Collected data entries:

###

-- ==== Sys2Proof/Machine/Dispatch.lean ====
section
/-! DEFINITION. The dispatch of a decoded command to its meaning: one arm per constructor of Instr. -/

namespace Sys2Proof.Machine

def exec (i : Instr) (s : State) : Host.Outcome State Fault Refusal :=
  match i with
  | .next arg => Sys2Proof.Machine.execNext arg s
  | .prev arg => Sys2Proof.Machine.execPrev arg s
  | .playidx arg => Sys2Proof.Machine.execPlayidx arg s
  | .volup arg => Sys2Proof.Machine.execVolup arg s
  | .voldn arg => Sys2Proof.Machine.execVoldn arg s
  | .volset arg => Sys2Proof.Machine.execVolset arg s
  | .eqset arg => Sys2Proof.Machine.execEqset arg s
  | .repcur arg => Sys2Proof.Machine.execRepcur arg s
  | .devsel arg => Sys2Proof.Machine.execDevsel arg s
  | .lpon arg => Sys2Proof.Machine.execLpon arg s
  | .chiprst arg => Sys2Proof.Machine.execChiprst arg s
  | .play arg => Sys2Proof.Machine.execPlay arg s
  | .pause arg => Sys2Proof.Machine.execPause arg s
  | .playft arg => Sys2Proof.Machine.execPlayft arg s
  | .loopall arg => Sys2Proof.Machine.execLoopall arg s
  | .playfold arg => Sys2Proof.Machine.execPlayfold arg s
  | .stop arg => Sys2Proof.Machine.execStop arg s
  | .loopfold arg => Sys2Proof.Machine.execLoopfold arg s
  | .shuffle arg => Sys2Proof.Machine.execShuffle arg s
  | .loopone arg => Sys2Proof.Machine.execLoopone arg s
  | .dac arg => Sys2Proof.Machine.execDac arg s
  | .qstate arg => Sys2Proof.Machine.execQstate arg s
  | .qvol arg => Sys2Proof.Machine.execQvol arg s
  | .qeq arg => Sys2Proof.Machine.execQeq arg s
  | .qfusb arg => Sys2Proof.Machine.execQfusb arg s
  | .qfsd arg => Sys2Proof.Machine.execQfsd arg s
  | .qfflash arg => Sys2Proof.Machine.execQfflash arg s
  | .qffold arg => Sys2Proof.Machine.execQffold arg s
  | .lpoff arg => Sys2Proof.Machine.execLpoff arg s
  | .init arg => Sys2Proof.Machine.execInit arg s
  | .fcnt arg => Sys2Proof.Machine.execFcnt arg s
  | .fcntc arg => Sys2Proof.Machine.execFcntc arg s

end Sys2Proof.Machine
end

###

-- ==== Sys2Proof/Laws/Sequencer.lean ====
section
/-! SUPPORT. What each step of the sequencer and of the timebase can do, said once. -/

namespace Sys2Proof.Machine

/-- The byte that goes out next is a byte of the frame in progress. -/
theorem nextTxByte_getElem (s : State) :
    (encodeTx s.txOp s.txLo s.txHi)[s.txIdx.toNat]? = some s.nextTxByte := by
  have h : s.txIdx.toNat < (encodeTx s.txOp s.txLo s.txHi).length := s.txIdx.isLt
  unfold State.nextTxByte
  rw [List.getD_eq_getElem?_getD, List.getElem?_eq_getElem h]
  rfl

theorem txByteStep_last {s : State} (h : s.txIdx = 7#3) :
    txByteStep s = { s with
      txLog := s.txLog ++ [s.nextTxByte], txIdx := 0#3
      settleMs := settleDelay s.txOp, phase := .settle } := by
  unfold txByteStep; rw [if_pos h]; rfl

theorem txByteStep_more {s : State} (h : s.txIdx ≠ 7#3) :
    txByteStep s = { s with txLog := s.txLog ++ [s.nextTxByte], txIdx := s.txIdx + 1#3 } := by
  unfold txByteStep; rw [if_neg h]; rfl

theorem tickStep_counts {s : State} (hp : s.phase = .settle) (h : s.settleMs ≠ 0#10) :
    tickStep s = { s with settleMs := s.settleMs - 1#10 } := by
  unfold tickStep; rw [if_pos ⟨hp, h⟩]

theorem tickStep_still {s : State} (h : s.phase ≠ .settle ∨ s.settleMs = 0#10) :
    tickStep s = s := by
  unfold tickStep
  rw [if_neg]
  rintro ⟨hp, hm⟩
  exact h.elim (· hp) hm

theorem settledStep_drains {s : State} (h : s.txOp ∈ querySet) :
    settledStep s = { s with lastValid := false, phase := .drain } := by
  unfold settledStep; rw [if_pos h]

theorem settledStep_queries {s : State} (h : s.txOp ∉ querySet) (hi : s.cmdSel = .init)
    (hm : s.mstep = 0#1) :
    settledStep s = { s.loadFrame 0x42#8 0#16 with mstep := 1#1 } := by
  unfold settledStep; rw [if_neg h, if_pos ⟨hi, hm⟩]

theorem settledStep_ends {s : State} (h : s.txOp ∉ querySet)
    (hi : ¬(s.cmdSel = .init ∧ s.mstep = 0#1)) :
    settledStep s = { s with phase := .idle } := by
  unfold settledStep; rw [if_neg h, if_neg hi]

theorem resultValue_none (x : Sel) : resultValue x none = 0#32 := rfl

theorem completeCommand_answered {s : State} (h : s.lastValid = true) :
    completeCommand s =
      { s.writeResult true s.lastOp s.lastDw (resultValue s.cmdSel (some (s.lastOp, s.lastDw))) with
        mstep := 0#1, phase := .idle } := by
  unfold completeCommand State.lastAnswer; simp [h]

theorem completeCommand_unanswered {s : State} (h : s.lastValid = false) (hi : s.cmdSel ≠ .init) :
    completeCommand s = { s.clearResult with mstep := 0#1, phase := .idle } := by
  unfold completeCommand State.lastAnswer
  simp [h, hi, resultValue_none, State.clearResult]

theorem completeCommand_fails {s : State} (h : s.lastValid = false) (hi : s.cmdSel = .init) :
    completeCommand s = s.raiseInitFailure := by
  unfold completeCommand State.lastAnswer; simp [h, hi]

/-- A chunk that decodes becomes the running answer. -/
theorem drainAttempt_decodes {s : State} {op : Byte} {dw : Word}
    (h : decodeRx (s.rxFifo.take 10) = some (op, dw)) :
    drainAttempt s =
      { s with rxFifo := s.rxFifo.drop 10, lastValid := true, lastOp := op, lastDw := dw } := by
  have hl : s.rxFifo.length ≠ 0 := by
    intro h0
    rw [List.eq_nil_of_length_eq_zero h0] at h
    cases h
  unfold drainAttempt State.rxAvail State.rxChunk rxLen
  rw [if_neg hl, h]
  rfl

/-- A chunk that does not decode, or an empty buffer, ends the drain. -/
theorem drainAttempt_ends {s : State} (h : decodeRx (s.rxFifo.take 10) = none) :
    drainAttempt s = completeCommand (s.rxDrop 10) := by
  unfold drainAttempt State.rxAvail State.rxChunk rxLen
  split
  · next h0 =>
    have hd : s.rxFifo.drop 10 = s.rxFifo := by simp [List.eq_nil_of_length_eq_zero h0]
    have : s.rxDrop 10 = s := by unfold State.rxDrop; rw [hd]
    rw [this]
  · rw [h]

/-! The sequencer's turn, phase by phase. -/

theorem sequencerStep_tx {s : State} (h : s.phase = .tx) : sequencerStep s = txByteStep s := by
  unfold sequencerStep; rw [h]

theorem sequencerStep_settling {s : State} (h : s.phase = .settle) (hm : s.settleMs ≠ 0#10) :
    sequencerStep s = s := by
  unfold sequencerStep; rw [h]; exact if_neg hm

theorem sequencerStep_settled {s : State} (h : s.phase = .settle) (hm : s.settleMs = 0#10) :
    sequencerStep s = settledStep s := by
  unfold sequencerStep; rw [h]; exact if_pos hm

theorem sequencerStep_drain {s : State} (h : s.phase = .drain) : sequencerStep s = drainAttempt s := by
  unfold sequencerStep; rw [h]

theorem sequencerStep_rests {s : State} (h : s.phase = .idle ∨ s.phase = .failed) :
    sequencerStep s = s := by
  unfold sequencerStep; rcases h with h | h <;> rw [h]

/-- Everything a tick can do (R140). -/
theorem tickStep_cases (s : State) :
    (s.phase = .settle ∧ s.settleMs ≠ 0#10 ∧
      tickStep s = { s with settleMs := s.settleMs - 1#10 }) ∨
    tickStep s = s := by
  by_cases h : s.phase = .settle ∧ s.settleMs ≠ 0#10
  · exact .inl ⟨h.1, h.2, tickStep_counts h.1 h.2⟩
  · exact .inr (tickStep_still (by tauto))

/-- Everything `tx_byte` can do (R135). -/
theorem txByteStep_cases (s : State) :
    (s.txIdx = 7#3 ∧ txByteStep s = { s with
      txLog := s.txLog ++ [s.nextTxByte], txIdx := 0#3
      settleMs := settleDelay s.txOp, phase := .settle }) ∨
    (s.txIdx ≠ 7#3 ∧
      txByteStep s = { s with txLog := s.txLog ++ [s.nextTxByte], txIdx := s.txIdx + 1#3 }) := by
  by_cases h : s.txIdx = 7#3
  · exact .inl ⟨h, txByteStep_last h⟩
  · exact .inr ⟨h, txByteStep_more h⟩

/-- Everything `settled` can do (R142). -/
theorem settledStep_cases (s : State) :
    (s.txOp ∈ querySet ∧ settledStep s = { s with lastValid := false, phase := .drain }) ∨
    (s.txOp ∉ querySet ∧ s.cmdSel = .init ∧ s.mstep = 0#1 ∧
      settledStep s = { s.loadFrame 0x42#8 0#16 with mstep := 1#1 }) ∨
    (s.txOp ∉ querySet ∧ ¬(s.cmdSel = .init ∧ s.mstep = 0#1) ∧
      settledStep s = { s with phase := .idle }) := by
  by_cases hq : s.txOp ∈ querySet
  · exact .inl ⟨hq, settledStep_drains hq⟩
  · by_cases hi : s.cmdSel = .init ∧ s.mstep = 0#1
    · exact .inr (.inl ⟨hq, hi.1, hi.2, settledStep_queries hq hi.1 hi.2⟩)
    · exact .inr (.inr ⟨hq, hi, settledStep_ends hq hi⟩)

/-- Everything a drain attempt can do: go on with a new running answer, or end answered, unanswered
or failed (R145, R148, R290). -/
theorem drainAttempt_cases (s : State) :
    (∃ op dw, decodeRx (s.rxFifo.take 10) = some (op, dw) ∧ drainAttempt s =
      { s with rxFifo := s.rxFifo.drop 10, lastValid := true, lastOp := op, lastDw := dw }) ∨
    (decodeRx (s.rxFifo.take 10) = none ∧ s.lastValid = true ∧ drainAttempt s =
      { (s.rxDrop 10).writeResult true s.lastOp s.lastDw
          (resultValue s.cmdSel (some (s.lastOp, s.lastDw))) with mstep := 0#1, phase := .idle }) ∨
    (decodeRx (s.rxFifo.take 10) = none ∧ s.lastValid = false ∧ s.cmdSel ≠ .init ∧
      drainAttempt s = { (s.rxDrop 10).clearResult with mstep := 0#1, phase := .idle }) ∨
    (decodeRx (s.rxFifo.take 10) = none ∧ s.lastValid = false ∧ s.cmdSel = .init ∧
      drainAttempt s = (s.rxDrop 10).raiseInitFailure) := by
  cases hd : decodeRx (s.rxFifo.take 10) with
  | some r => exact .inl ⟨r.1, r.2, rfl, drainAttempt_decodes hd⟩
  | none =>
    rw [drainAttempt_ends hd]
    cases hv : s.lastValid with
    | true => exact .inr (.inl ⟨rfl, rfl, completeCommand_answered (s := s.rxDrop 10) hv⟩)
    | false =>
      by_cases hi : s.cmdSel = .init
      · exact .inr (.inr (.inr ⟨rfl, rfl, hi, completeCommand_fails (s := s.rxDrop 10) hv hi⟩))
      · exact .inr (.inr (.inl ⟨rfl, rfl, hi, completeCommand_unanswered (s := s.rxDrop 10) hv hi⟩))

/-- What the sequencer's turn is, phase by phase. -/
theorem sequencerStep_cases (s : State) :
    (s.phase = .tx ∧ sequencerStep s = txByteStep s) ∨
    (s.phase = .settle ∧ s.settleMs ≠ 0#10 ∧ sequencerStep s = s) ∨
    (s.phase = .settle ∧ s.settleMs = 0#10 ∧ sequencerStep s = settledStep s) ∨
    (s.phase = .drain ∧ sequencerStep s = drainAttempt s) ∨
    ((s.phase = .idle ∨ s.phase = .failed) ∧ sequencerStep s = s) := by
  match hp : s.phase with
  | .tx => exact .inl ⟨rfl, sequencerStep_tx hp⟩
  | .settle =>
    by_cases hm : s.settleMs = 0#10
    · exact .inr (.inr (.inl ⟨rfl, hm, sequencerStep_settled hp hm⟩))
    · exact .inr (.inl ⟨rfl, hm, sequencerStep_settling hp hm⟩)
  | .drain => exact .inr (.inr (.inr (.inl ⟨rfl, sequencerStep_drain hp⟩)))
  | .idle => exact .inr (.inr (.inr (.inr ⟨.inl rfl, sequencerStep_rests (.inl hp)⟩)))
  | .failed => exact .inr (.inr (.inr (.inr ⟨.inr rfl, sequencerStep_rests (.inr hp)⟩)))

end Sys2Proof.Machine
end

###

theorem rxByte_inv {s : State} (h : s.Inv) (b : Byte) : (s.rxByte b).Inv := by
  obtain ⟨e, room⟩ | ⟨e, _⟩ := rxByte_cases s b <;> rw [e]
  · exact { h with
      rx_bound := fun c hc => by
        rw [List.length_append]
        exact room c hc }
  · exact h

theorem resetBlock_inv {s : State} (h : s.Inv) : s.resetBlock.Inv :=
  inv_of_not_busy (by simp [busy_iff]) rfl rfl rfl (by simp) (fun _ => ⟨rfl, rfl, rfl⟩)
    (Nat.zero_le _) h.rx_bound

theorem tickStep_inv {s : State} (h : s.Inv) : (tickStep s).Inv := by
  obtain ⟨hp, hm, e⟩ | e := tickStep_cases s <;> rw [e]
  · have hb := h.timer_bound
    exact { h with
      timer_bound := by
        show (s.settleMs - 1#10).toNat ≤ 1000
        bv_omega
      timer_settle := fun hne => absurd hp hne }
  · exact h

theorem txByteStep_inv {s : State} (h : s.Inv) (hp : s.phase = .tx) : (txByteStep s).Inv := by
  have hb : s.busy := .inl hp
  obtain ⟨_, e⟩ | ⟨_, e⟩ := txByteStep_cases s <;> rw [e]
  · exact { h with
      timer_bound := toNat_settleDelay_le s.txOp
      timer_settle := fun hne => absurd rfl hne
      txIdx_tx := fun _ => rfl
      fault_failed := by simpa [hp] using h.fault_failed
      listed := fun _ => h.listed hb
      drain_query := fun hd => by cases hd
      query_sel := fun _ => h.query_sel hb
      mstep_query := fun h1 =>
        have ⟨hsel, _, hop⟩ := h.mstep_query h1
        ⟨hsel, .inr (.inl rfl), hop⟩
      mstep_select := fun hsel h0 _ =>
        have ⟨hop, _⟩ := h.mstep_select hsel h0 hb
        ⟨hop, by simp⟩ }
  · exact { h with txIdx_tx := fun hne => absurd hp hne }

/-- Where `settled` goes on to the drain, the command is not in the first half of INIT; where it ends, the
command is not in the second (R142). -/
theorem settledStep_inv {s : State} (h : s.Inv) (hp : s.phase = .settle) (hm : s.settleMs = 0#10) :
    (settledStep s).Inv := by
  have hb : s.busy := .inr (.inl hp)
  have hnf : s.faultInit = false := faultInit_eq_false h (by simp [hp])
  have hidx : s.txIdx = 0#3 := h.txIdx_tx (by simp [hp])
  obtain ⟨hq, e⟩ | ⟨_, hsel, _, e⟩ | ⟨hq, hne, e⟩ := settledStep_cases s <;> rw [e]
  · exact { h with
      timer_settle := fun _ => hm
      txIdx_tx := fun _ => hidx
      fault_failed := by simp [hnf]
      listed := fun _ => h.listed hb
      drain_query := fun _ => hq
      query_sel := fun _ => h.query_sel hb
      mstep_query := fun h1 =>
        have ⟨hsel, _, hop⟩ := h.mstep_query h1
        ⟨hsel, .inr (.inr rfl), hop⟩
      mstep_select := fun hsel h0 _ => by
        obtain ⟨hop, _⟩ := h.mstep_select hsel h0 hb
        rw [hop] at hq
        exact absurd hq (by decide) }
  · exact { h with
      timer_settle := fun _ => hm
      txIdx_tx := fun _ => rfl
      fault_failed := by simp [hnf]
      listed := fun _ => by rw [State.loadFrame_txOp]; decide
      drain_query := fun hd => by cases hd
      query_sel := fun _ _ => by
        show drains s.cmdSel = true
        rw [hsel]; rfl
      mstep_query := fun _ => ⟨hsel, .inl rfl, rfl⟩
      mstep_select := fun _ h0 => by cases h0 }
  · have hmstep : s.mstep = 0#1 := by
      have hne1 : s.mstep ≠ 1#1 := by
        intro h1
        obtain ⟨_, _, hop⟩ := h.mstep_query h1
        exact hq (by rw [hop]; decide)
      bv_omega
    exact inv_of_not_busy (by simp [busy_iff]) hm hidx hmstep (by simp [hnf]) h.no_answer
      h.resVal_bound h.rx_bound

###

When the line with "timer_settle := fun hne => absurd rfl" is reached in the data above, begin copying, and stop after the line with "command is not in the second (R142). -/"; copy each line exactly, both ends included.

● Expected output
      timer_settle := fun hne => absurd rfl hne
      txIdx_tx := fun _ => rfl
      fault_failed := by simpa [hp] using h.fault_failed
      listed := fun _ => h.listed hb
      drain_query := fun hd => by cases hd
      query_sel := fun _ => h.query_sel hb
      mstep_query := fun h1 =>
        have ⟨hsel, _, hop⟩ := h.mstep_query h1
        ⟨hsel, .inr (.inl rfl), hop⟩
      mstep_select := fun hsel h0 _ =>
        have ⟨hop, _⟩ := h.mstep_select hsel h0 hb
        ⟨hop, by simp⟩ }
  · exact { h with txIdx_tx := fun hne => absurd hp hne }

/-- Where `settled` goes on to the drain, the command is not in the first half of INIT; where it ends, the
command is not in the second (R142). -/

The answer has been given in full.